Talvez Hades quisesse lhe esganar por ter uma conversa tão complexa como aquela com o pequeno, mas se ele estava realmente considerando deixar que Atreu fosse para a Terra, era melhor que o menino aprendesse aos poucos que nem tudo era dor e sofrimento, como ela mesma pensara um dia sobre o submundo.

Aliás, Darwin diria que a natureza humana era o resultado das adaptações as pressões do meio ambiente e da constituição hereditária dos seres que sobreviviam as intemperes da vida. Por exemplo, aquele que hoje é um cavaleiro que luta por seus ideais, protegendo aqueles que estão a sua volta, amanhã será o mestre que passará esse mesmo conhecimento adiante.

Embora essa visão fosse um pouco dura e tivesse algumas lacunas, gostava muito de acreditar que Aristóteles também tinha algo bastante peculiar a dizer sobre isso, principalmente porque ele fora um dos primeiros a acreditar que a natureza humana estava diretamente ligada a alma.

Sim, a mesma que abrigava tanto as paixões, como o caráter - que coexistiam em essência num único individuo, os chamados polos opostos. Do caráter e da ética vem a necessidade de viver em grupo, enquanto as paixões evocam o estado primitivo, mas por enquanto, isso seria demais para uma criança tão pequena aprender; ela concluiu em pensamentos.

-Querido, algo que aprendi ao longo da minha existência é que você pode tentar encaixar tudo o que sabemos sobre 'natureza humana' dentro de uma caixa, mas o 'ser humano' esse é muito mais complexo;

-Por que vovó? – ele perguntou confuso.

-Porque os humanos são os únicos que tem a capacidade de se superar e cometer pequenos milagres; Deméter explicou com um sorriso sereno. -Quando você acha que sabe tudo sobre eles, somente porque os estudou durante cinco ou seis mil anos, nasce alguém com a capacidade de contrariar tudo que você achava que sabia;

-Não entendo; Atreu murmurou, enquanto a avó o acomodava na cadeira que seu pai ocupara anteriormente e pegava um livro de dentro de sua cesta.

-Vou te contar uma história que poderá te ajudar a entender; a divindade completou, afagando seus cabelos arrepiados, antes de apoiar o livro sobre o colo abrindo-o.
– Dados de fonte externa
/-- Twice-stepped alternating series of the sine: the sum of (−1)^k x^(2k+1) / (2k+1)!, as (positive part, negative part). -/
def sinSeries : Nat → Nat → Nat → Nat → Bool → Nat × Nat
  | 0, _, _, _, _ => (0, 0)
  | n + 1, k, t, x, pos =>
    let (p, q) := sinSeries n (k + 2) (t * x / 2 ^ fxBits * x / ((k + 1) * (k + 2) * 2 ^ fxBits)) x (!pos)
    if pos then (p + t, q) else (p, q + t)

/-- The terms of z^(2k) / (2k + 1), z = p / d, in fixed point. -/
def atanhSeries : Nat → Nat → Nat → Nat → Nat → Nat
  | 0, _, _, _, _ => 0
  | n + 1, k, t, p, d => t / k + atanhSeries n (k + 2) (t * p * p / (d * d)) p d

/-- 2^A (R392). -/
def fExp2 (f : Fmt) (md : RndMode) (fzin : Bool) (a0 : Nat) : Nat × FFlags :=
  let a := flushIn f fzin a0
  match nanResult f [a] with
  | some x => x
  | none => match f.val a with
    | .inf true => (0, 0)
    | .inf false => (f.infBits, 0)
    | .fin n m e =>
      let one := f.bias <<< f.mb
      if m = 0 then (one, 0)
      else if (Nat.log2 m : Int) + e > 20 then
        roundBits f md false 1 (if n then -(2 ^ 20) else 2 ^ 20) false
      else if e ≥ 0 then
        let v : Int := (m <<< e.toNat : Nat)
        roundBits f md false 1 (if n then -v else v) false
      else
        let den := 2 ^ (-e).toNat
        if m % den = 0 then roundBits f md false 1 (if n then -(m / den : Nat) else (m / den : Nat)) false
        else if (Nat.log2 m : Int) + e < -((f.mb : Int) + 10) then
          -- 1 plus or minus less than a quarter of the last place
          if n then roundBits f md false (2 ^ (f.mb + 8) - 1) (-((f.mb : Int) + 8)) true
          else roundBits f md false (2 ^ (f.mb + 8)) (-((f.mb : Int) + 8)) true
        else
          let s : Int := if n then -(m : Int) else m
          let k := s / (den : Int)
          let fr := (s - k * den).toNat
          let x := fr * fxLn2 / den
          let sum := expSeries 80 0 (2 ^ fxBits) x
          roundBetween f md false sum (sum + 1024) (k - fxBits) 0 a
    | .nan => invalid f

/-- log2 A (R392). -/
def fLog2 (f : Fmt) (md : RndMode) (fzin : Bool) (a0 : Nat) : Nat × FFlags :=
  let a := flushIn f fzin a0
  match nanResult f [a] with
  | some x => x
  | none => match f.val a with
    | .inf true => invalid f
    | .inf false => (f.infBits, 0)
    | .fin n m e =>
      if m = 0 then (f.sgnBit true + f.infBits, fDZ) else if n then invalid f else
      let t := Nat.log2 m
      if m = 2 ^ t then
        let v : Int := e + t
        if v = 0 then (0, 0) else roundBits f md (decide (v < 0)) v.natAbs 0 false
      else
        -- A = (m / 2^t') × 2^(e + t'), with m / 2^t' between 1/√2 and √2
        let t1 := if m * m > 2 ^ (2 * t + 1) then t + 1 else t
        let ex : Int := e + t1
        let up := decide (m > 2 ^ t1)
        let p := if up then m - 2 ^ t1 else 2 ^ t1 - m
        let d := m + 2 ^ t1
        let s := atanhSeries 140 1 (2 ^ fxBits) p d
        -- |log2 (m / 2^t1)| = 2 (p / d) s / ln 2
        let g := fxBits + 64
        let lo := 2 * p * s * 2 ^ g / (d * (fxLn2 + 1))
        let hi := 2 * p * (s + 1024) * 2 ^ g / (d * fxLn2) + 2
        let q : Int := -(g : Int)
        if ex = 0 then roundBetween f md (!up) lo hi q 1 a
        else
          let whole := ex.natAbs * 2 ^ g
          if (decide (ex > 0)) == up then roundBetween f md (decide (ex < 0)) (whole + lo) (whole + hi) q 1 a
          else roundBetween f md (decide (ex < 0)) (whole - hi) (whole - lo) q 1 a
    | .nan => invalid f

/-- sin (π n / d) for 0 < n / d < 1/2, rounded with a sign. -/
def sinPi (f : Fmt) (md : RndMode) (neg : Bool) (n d : Nat) (key a : Nat) : Nat × FFlags :=
  if Nat.log2 n + 80 < Nat.log2 d then
    -- π r (1 − 2^−120) < sin π r < π r
    let g := Nat.log2 d + 200
    let hi := n * (fxPi + 1) * 2 ^ g / (d * 2 ^ fxBits) + 1
    let lo := n * fxPi * 2 ^ g / (d * 2 ^ fxBits)
    roundBetween f md neg (lo - lo / 2 ^ 120 - 1) hi (-(g : Int)) key a
  else
    let x := n * fxPi / d
    let (p, q) := sinSeries 45 1 x x true
    let v := p - q
    roundBetween f md neg (v - 1024) (min (v + 1024) (2 ^ fxBits)) (-(fxBits : Int)) key a

/-- sin (π n / d) for n / d reduced to [0, 2), never a multiple of 1/2. -/
def sinPi2 (f : Fmt) (md : RndMode) (neg : Bool) (n d : Nat) (key a : Nat) : Nat × FFlags :=
  let (neg1, n1) := if n ≥ d then (!neg, n - d) else (neg, n)
  let n2 := if 2 * n1 > d then d - n1 else n1
  sinPi f md neg1 n2 d key a

/-- ±1 in a format. -/
def oneBits (f : Fmt) (neg : Bool) : Nat := f.sgnBit neg + (f.bias <<< f.mb)

/-- sin (π A) (R392). -/
def fSin (f : Fmt) (md : RndMode) (fzin : Bool) (a0 : Nat) : Nat × FFlags :=
  let a := flushIn f fzin a0
  match nanResult f [a] with
  | some x => x
  | none => match f.val a with
    | .inf _ => invalid f
    | .fin n m e =>
      if m = 0 || decide (e ≥ 0) then (f.sgnBit n, 0) else
      let d := 2 ^ (-e).toNat
      if m % d = 0 then (f.sgnBit n, 0)
      else
        let r := m % (2 * d)
        if 2 * r % d = 0 then (oneBits f (n != decide (r > d)), 0)
        else sinPi2 f md n r d 2 a
    | .nan => invalid f

/-- cos (π A) (R392). -/
def fCos (f : Fmt) (md : RndMode) (fzin : Bool) (a0 : Nat) : Nat × FFlags :=
  let a := flushIn f fzin a0
  match nanResult f [a] with
  | some x => x
  | none => match f.val a with
    | .inf _ => invalid f
    | .fin _ m e =>
      if m = 0 then (oneBits f false, 0) else
      let d := 2 ^ (-e).toNat
      let mm := if e ≥ 0 then m <<< e.toNat else m
      if mm % d = 0 then (oneBits f (mm / d % 2 == 1), 0)
      else if 2 * mm % d = 0 then (0, 0)
      else
        -- cos π x = sin π (x + 1/2)
        sinPi2 f md false ((2 * mm + d) % (4 * d)) (2 * d) 3 a
    | .nan => invalid f

/-! ## Classes and conversions -/

/-- The class code of R139. -/
def fClass (f : Fmt) (v : Nat) : Nat :=
  if f.isSnan v then 1
  else if f.isNan v then 2
  else if f.isInf v then (if f.neg v then 4 else 512)
  else if f.isZero v then (if f.neg v then 32 else 64)
  else if f.isSub v then (if f.neg v then 16 else 128)
  else (if f.neg v then 8 else 256)

/-- A NaN moved between formats (R153). -/
def cvtNan (src dst : Fmt) (v : Nat) : Nat :=
  let s := dst.sgnBit (src.neg v)
  if dst.e4m3 then s + 0x7F else
  let fr := src.mag v % 2 ^ src.mb
  let fr1 := if dst.mb ≥ src.mb then fr <<< (dst.mb - src.mb) else fr >>> (src.mb - dst.mb)
  s + dst.expMask + (if fr1 = 0 then 1 else fr1)

/-- Float to float (R152): between different types of one width as to a narrower one (notes/assumptions/119.md), to the own type the
bits as they are, of an infinity with `.sat` too (notes/assumptions/120.md). -/
def cvtFF (src dst : Fmt) (md : RndMode) (v : Nat) : Nat × FFlags :=
  if src = dst then (v % 2 ^ src.width, 0)
  else match src.val v with
    | .nan => (cvtNan src dst v, 0)
    | .inf n =>
      if md.sat then (dst.sgnBit n + dst.maxFin, fOF ||| fNX)
      else (dst.sgnBit n + dst.infBits, if dst.e4m3 then fOF ||| fNX else 0)
    | .fin n m e => if m = 0 then (dst.sgnBit n, 0) else roundBits dst md n m e false

/-- The least and greatest value of an integer type. -/
def intMin (t : Ty) : Int := if tySigned t then -(2 ^ (tyBits t - 1)) else 0
def intMax (t : Ty) : Int := if tySigned t then 2 ^ (tyBits t - 1) - 1 else 2 ^ (tyBits t) - 1
/-- An integer clamped to a type. -/
def clampInt (t : Ty) (v : Int) : Int := max (intMin t) (min v (intMax t))

/-- Float to integer (R152). -/
def cvtFI (src : Fmt) (t : Ty) (md : RndMode) (v : Nat) : Nat × FFlags :=
  let w := tyBits t
  let oor : FFlags := if md.sat then fNX else fIV
  match src.val v with
  | .nan => (0, if md.sat then 0 else fIV)
  | .inf n => (lowBits w (if n then intMin t else intMax t), oor)
  | .fin n m e =>
    let (k, exact) := roundAt md.rnd n m e 0 0
    let x : Int := if n then -(k : Int) else k
    if x < intMin t ∨ intMax t < x then (lowBits w (clampInt t x), oor)
    else (lowBits w x, if exact then 0 else fNX)

/-- The value of an integer type. -/
def intVal (t : Ty) (v : Nat) : Int :=
  let w := tyBits t
  if tySigned t then sgn w (v % 2 ^ w) else (v % 2 ^ w : Nat)

/-- Integer to float (R152). -/
def cvtIF (t : Ty) (dst : Fmt) (md : RndMode) (v : Nat) : Nat × FFlags :=
  let x := intVal t v
  if x = 0 then (0, 0) else roundBits dst md (decide (x < 0)) x.natAbs 0 false

/-- Integer to integer (R152); to a wider integer of the other signedness `.sat` clamps (notes/assumptions/105.md). -/
def cvtII (src dst : Ty) (sat : Bool) (v : Nat) : Nat × FFlags :=
  let x := intVal src v
  (lowBits (tyBits dst) (if sat then clampInt dst x else x), 0)

/-- VCVT of one value (R151-R154). -/
def convert (dst src : Ty) (md : RndMode) (v : Nat) : Nat × FFlags :=
  match tyFloat src, tyFloat dst with
  | true, true => cvtFF (fmtOf src) (fmtOf dst) md v
  | true, false => cvtFI (fmtOf src) dst md v
  | false, true => cvtIF src (fmtOf dst) md v
  | false, false => cvtII src dst md.sat v

end Sys2Proof.Machine
end

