-- ==== Sys2Proof/Machine/Scalar.lean ====
section
/-!
DEFINITION. The scalar arithmetic instructions 0x20-0x3E (R88, R371-R374).
-/
namespace Sys2Proof.Machine

open Sys2Proof

/-- A scalar result of a type is written and the instruction is complete: no flag, no memory (R371). -/
def Issue.scalar (m : Issue) (t : Ty) (d : Opnd) (v : DWord) : State := (m.sputT t (m.reg d) v).done

/-- A two-operand operation on scalars (R372). -/
def Issue.scalar2 (m : Issue) (o : IntOp) (t : Ty) (d a : Opnd) (b : DWord) : State :=
  m.scalar t d (intOp o t (m.sval t (m.reg a)) b)

/-- SMOV: D := A (R372). -/
def execSmov (h : Hd) (ty : Ty) (d a : Opnd) (s : State) : Host.Outcome State Fault Refusal :=
  issue (.smov h ty d a) h s fun m => m.scalar ty d (m.sval ty (m.reg a))

/-- SADD: D := A + B (R372). -/
def execSadd (h : Hd) (ty : Ty) (d a : Opnd) (b : SrcB) (s : State) : Host.Outcome State Fault Refusal :=
  issue (.sadd h ty d a b) h s fun m => m.scalar2 .add ty d a (m.srcS ty b)

/-- SSUB: D := A − B (R372). -/
def execSsub (h : Hd) (ty : Ty) (d a : Opnd) (b : SrcB) (s : State) : Host.Outcome State Fault Refusal :=
  issue (.ssub h ty d a b) h s fun m => m.scalar2 .sub ty d a (m.srcS ty b)

/-- SMUL: D := the low half of A × B (R372). -/
def execSmul (h : Hd) (ty : Ty) (d a : Opnd) (b : SrcB) (s : State) : Host.Outcome State Fault Refusal :=
  issue (.smul h ty d a b) h s fun m => m.scalar2 .mul ty d a (m.srcS ty b)

/-- SDIV: D := A div B (R133) (R372). -/
def execSdiv (h : Hd) (ty : Ty) (d a : Opnd) (b : SrcB) (s : State) : Host.Outcome State Fault Refusal :=
  issue (.sdiv h ty d a b) h s fun m => m.scalar2 .div ty d a (m.srcS ty b)

/-- SMIN: the lesser, signed for i types (R131) (R372). -/
def execSmin (h : Hd) (ty : Ty) (d a : Opnd) (b : SrcB) (s : State) : Host.Outcome State Fault Refusal :=
  issue (.smin h ty d a b) h s fun m => m.scalar2 .min ty d a (m.srcS ty b)

/-- SMAX: the greater, signed for i types (R131) (R372). -/
def execSmax (h : Hd) (ty : Ty) (d a : Opnd) (b : SrcB) (s : State) : Host.Outcome State Fault Refusal :=
  issue (.smax h ty d a b) h s fun m => m.scalar2 .max ty d a (m.srcS ty b)

/-- SAND: bitwise and (R372). -/
def execSand (h : Hd) (ty : Ty) (d a : Opnd) (b : SrcB) (s : State) : Host.Outcome State Fault Refusal :=
  issue (.sand h ty d a b) h s fun m => m.scalar2 .and ty d a (m.srcS ty b)

/-- SOR: bitwise or (R372). -/
def execSor (h : Hd) (ty : Ty) (d a : Opnd) (b : SrcB) (s : State) : Host.Outcome State Fault Refusal :=
  issue (.sor h ty d a b) h s fun m => m.scalar2 .or ty d a (m.srcS ty b)

/-- SXOR: bitwise exclusive or (R372). -/
def execSxor (h : Hd) (ty : Ty) (d a : Opnd) (b : SrcB) (s : State) : Host.Outcome State Fault Refusal :=
  issue (.sxor h ty d a b) h s fun m => m.scalar2 .xor ty d a (m.srcS ty b)

/-- SSHL: A shifted left by one register (R132) (R372). -/
def execSshl (h : Hd) (ty : Ty) (d a : Opnd) (b : SrcB) (s : State) : Host.Outcome State Fault Refusal :=
  issue (.sshl h ty d a b) h s fun m => m.scalar2 .shl ty d a (m.srcS1 ty b)

/-- SSHR: A shifted right, arithmetically for i types (R132) (R372). -/
def execSshr (h : Hd) (ty : Ty) (d a : Opnd) (b : SrcB) (s : State) : Host.Outcome State Fault Refusal :=
  issue (.sshr h ty d a b) h s fun m => m.scalar2 .shr ty d a (m.srcS1 ty b)

/-- SCMP: 1 where the comparison holds, else 0; D is one register (R374). -/
def execScmp (h : Hd) (c : CmpOp) (ty : Ty) (d a : Opnd) (b : SrcB) (s : State) : Host.Outcome State Fault Refusal :=
  issue (.scmp h c ty d a b) h s fun m =>
    m.scalar .b32 d (if intCmp c ty (m.sval ty (m.reg a)) (m.srcS ty b) then 1 else 0)

/-- SSEL: A where the word C is not zero, else B (R374). -/
def execSsel (h : Hd) (ty : Ty) (d a : Opnd) (b : SrcB) (c : Opnd) (s : State) : Host.Outcome State Fault Refusal :=
  issue (.ssel h ty d a b c) h s fun m =>
    m.scalar ty d (if m.sget (m.reg c) ≠ 0 then m.sval ty (m.reg a) else m.srcS ty b)

/-- SBFE: the field that the control word B names (R373). -/
def execSbfe (h : Hd) (ty : Ty) (d a : Opnd) (b : SrcB) (s : State) : Host.Outcome State Fault Refusal :=
  issue (.sbfe h ty d a b) h s fun m => m.scalar ty d (bitExtract ty (m.sval ty (m.reg a)) (m.srcS1 ty b))

/-- SBFI: C with the field that the control word B names taken from A (R373). -/
def execSbfi (h : Hd) (ty : Ty) (d a : Opnd) (b : SrcB) (c : Opnd) (s : State) : Host.Outcome State Fault Refusal :=
  issue (.sbfi h ty d a b c) h s fun m =>
    m.scalar ty d (bitInsert ty (m.sval ty (m.reg a)) (m.srcS1 ty b) (m.sval ty (m.reg c)))

/-- SMOV with an immediate (R372). -/
def execSmovImm (h : Hd) (ty : Ty) (d : Opnd) (i : Imm) (s : State) : Host.Outcome State Fault Refusal :=
  issue (.smovImm h ty d i) h s fun m => m.scalar ty d (immVal i)

/-- SADD with an immediate (R372). -/
def execSaddImm (h : Hd) (ty : Ty) (d a : Opnd) (i : Imm) (s : State) : Host.Outcome State Fault Refusal :=
  issue (.saddImm h ty d a i) h s fun m => m.scalar2 .add ty d a (immVal i)

/-- SSUB with an immediate (R372). -/
def execSsubImm (h : Hd) (ty : Ty) (d a : Opnd) (i : Imm) (s : State) : Host.Outcome State Fault Refusal :=
  issue (.ssubImm h ty d a i) h s fun m => m.scalar2 .sub ty d a (immVal i)

/-- SMUL with an immediate (R372). -/
def execSmulImm (h : Hd) (ty : Ty) (d a : Opnd) (i : Imm) (s : State) : Host.Outcome State Fault Refusal :=
  issue (.smulImm h ty d a i) h s fun m => m.scalar2 .mul ty d a (immVal i)

/-- SDIV with an immediate (R372). -/
def execSdivImm (h : Hd) (ty : Ty) (d a : Opnd) (i : Imm) (s : State) : Host.Outcome State Fault Refusal :=
  issue (.sdivImm h ty d a i) h s fun m => m.scalar2 .div ty d a (immVal i)

/-- SMIN with an immediate (R372). -/
def execSminImm (h : Hd) (ty : Ty) (d a : Opnd) (i : Imm) (s : State) : Host.Outcome State Fault Refusal :=
  issue (.sminImm h ty d a i) h s fun m => m.scalar2 .min ty d a (immVal i)

/-- SMAX with an immediate (R372). -/
def execSmaxImm (h : Hd) (ty : Ty) (d a : Opnd) (i : Imm) (s : State) : Host.Outcome State Fault Refusal :=
  issue (.smaxImm h ty d a i) h s fun m => m.scalar2 .max ty d a (immVal i)

/-- SAND with an immediate (R372). -/
def execSandImm (h : Hd) (ty : Ty) (d a : Opnd) (i : Imm) (s : State) : Host.Outcome State Fault Refusal :=
  issue (.sandImm h ty d a i) h s fun m => m.scalar2 .and ty d a (immVal i)

/-- SOR with an immediate (R372). -/
def execSorImm (h : Hd) (ty : Ty) (d a : Opnd) (i : Imm) (s : State) : Host.Outcome State Fault Refusal :=
  issue (.sorImm h ty d a i) h s fun m => m.scalar2 .or ty d a (immVal i)

/-- SXOR with an immediate (R372). -/
def execSxorImm (h : Hd) (ty : Ty) (d a : Opnd) (i : Imm) (s : State) : Host.Outcome State Fault Refusal :=
  issue (.sxorImm h ty d a i) h s fun m => m.scalar2 .xor ty d a (immVal i)

/-- SSHL with an immediate (R372). -/
def execSshlImm (h : Hd) (ty : Ty) (d a : Opnd) (i : Imm) (s : State) : Host.Outcome State Fault Refusal :=
  issue (.sshlImm h ty d a i) h s fun m => m.scalar2 .shl ty d a (immVal i)

/-- SSHR with an immediate (R372). -/
def execSshrImm (h : Hd) (ty : Ty) (d a : Opnd) (i : Imm) (s : State) : Host.Outcome State Fault Refusal :=
  issue (.sshrImm h ty d a i) h s fun m => m.scalar2 .shr ty d a (immVal i)

/-- SPOPC: the number of 1 bits of A; D is one register (R372). -/
def execSpopc (h : Hd) (ty : Ty) (d a : Opnd) (s : State) : Host.Outcome State Fault Refusal :=
  issue (.spopc h ty d a) h s fun m => m.scalar .b32 d (BitVec.ofNat 64 (popCount (tyBits ty) (low ty (m.sval ty (m.reg a)))))

/-- SCLZ: the number of 0 bits above the highest 1 bit of A; D is one register (R372). -/
def execSclz (h : Hd) (ty : Ty) (d a : Opnd) (s : State) : Host.Outcome State Fault Refusal :=
  issue (.sclz h ty d a) h s fun m =>
    m.scalar .b32 d (BitVec.ofNat 64 (leadZeros (tyBits ty) (low ty (m.sval ty (m.reg a)))))

/-- SBFE with the field in the immediate (R96, R373). -/
def execSbfeImm (h : Hd) (ty : Ty) (d a : Opnd) (i : Imm) (s : State) : Host.Outcome State Fault Refusal :=
  issue (.sbfeImm h ty d a i) h s fun m => m.scalar ty d (bitExtract ty (m.sval ty (m.reg a)) (immField i))

end Sys2Proof.Machine
end

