/-- The gatherer looks at a queue for the DEQ that came first; a replay that waits for its turn is passed over (R45, R59). -/
def State.gather (s : State) (ctx q : Nat) (expire : Bool) : Option State :=
  match s.ctx? ctx with
  | none => none
  | some c =>
    let ws := (s.deqWaiters ctx q).foldl (fun l w => insertWaiter w l) []
    let turn := ws.takeWhile s.replays ++ (ws.dropWhile s.replays).take 1
    turn.findSome? (s.gatherFor c q expire)

/-- GATHER_BATCH (R45). -/
def execGatherBatch (ctx q : Nat) (s : State) : Host.Outcome State Fault Refusal := event (fun s => s.gather ctx q false) s
/-- GATHER_HOLD_EXPIRE (R45). -/
def execGatherHoldExpire (ctx q : Nat) (s : State) : Host.Outcome State Fault Refusal :=
  event (fun s => s.gather ctx q true) s

/-- DEQ: it waits at the gatherer, or returns the end token at once in a QUIESCENT job (R46, R48, R338). -/
def execDeq (h : Hd) (d a b : RegNo) (s : State) : Host.Outcome State Fault Refusal :=
  issue (.deq h d a b) h s fun m =>
    if m.g.splits.length > 1 then m.raise .convergence 0 0 else
    match m.queueOf (m.sget a.toNat) with
    | none => m.raise .prot 0 0
    | some (q, _) =>
      if (m.s.jobOf m.g).map (·.state) = some .quiescent then ({ m.endToken b.toNat with mf := true }).done
      else
        ({ m with s := { m.s with nextUid := m.s.nextUid + 1 } }).block (.deq m.s.nextUid q d.toNat b.toNat)

end Sys2Proof.Machine
end

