def Fields.setM (f : Fields) (x : BitVec 3) : Fields := { f with m := x }
def Fields.setD (f : Fields) (x : RegNo) : Fields := { f with d := x }
def Fields.setA (f : Fields) (x : RegNo) : Fields := { f with a := x }
def Fields.setB (f : Fields) (x : RegNo) : Fields := { f with b := x }
def Fields.setC (f : Fields) (x : RegNo) : Fields := { f with c := x }
def Fields.putD (f : Fields) (o : Opnd) : Fields := { f with d := o.n, indD := o.ind }
def Fields.putA (f : Fields) (o : Opnd) : Fields := { f with a := o.n, indA := o.ind }
def Fields.putB (f : Fields) (o : Opnd) : Fields := { f with b := o.n, indB := o.ind }
def Fields.putC (f : Fields) (o : Opnd) : Fields := { f with c := o.n, indC := o.ind }
def Fields.setImm9 (f : Fields) (x : BitVec 9) : Fields := { f with m := x.extractLsb' 6 3, b := x.extractLsb' 0 6 }
def Fields.setOff21 (f : Fields) (x : BitVec 21) : Fields :=
  { f with m := x.extractLsb' 18 3, b := x.extractLsb' 12 6, a := x.extractLsb' 6 6, d := x.extractLsb' 0 6 }
def Fields.putImm (f : Fields) : Imm → Fields
  | .i9 v => f.setImm9 v
  | .i32 v => { f with imm32 := v }
  | .lit v => { f with lit := v }
def Fields.putSrc (f : Fields) : SrcB → Fields
  | .reg o => f.putB o
  | .imm v => { f with imm32 := v, bimm := true }
  | .lit v => { f with lit := v, bimm := hasW1 f.len }
def Fields.putCall (f : Fields) : CallOff → Fields
  | .o15 v => { f with m := v.extractLsb' 12 3, b := v.extractLsb' 6 6, a := v.extractLsb' 0 6 }
  | .o32 v => { f with imm32 := v }
def Fields.putTyM (f : Fields) (t : Ty) : Fields :=
  if hasW1 f.len then { f with ty := tyCode t } else { f with m := (Machine.tyM t).getD 0 }
def Fields.putTy (f : Fields) (t : Ty) : Fields := if hasW1 f.len then { f with ty := tyCode t } else f
def Fields.putOpf (f : Fields) (i : Nat) (x : Bool) : Fields :=
  { f with opf := f.opf ||| (if x then BitVec.twoPow 4 i else 0) }
def Fields.putRnd (f : Fields) (r : Rnd) : Fields := { f with opf := (rndCode r).setWidth 4 }
def Fields.putOrder (f : Fields) (o : Order) : Fields := { f with order := orderCode o, sc := orderSc o }
def Fields.putScope (f : Fields) (s : Scope) : Fields := { f with scope := scopeCode s }
def Fields.putSpace (f : Fields) (s : Space) : Fields := { f with space := spaceCode s }
def Fields.putMem (f : Fields) (m : MemAttr) : Fields :=
  (((f.putOpf 0 m.poll).putOrder m.order).putScope m.scope).putSpace m.space
def Fields.putTid (f : Fields) (t : Tid) : Fields := { f with tid := t }
def Fields.putAcc (f : Fields) (a : AccNo) : Fields := { f with accf := a }
def Fields.putPs (f : Fields) (p : PSlotNo) : Fields := { f with ps := p }
def Fields.putMode0 (f : Fields) (x : Bool) : Fields := { f with mode := if x then 1 else 0 }

/-! ## The opcode map -/

/-- The instruction that the fields of an opcode from 0x01 to 0x1F (R87) hold. -/
def buildFlow (f : Fields) : Option Instr := do
  match f.op with
  | 0x01#8 => some (.bra f.hd f.off21)
  | 0x02#8 => some (.brc f.hd f.opA f.imm)
  | 0x03#8 => some (.brz f.hd f.opA f.imm)
  | 0x04#8 => some (.brd f.hd f.opA f.imm)
  | 0x05#8 => some (.jmpiS f.hd f.a)
  | 0x06#8 => some (.call f.hd f.d f.call)
  | 0x07#8 => some (.calliS f.hd f.d f.a)
  | 0x08#8 => some (.calliV f.hd f.d f.a)
  | 0x09#8 => some (.jmpiV f.hd f.a)
  | 0x0A#8 => some (.ret f.hd )
  | 0x0B#8 => some (.recv f.hd )
  | 0x0C#8 => some (.rtt f.hd )
  | 0x0D#8 => some (.loop f.hd f.d f.opA f.imm)
  | 0x0E#8 => some (.nop f.hd )
  | 0x0F#8 => some (.endI f.hd )
  | 0x10#8 => some (.fence f.hd (← orderOf f.order f.sc) (← scopeOf f.scope))
  | 0x11#8 => some (.trap f.hd f.byte9)
  | 0x12#8 => some (.bkpt f.hd )
  | 0x13#8 => some (.wait f.hd (← clsOf f.d) f.imm)
  | 0x14#8 => some (.sleep f.hd f.a)
  | 0x15#8 => some (.wakeat f.hd f.a)
  | 0x16#8 => some (.sync f.hd )
  | 0x17#8 => some (.publish f.hd f.tid)
  | 0x18#8 => some (.deq f.hd f.d f.a f.b)
  | 0x19#8 => some (.enq f.hd f.d f.a f.b f.m)
  | 0x1A#8 => some (.dqpop f.hd f.d f.a (f.m == 1))
  | 0x1B#8 => some (.dqpush f.hd f.a)
  | 0x1C#8 => some (.emit f.hd f.a f.b)
  | 0x1D#8 => some (.bbi f.hd f.a f.b)
  | 0x1E#8 => some (.bba f.hd f.a f.b)
  | 0x1F#8 => some (.bbw f.hd f.a)
  | _ => none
Talvez Hades estivesse de volta antes da história acabar; ela pensou.

Continua...

Nota:

Cecil e Dorian são irmãos gêmeos, filhos de Hypnos. (surgiram pela primeira vez em 'Crônicas de Amor e Confusão XI – Xeque Mate').

Harmonia e Heitor são irmãos gêmeos, filhos de Artêmis e Tohma. (surgiram pela primeira vez em 'A Virgem de Gelo').

Atreu filho de Hades e Cora. (personagem citado pela primeira vez em Luthier).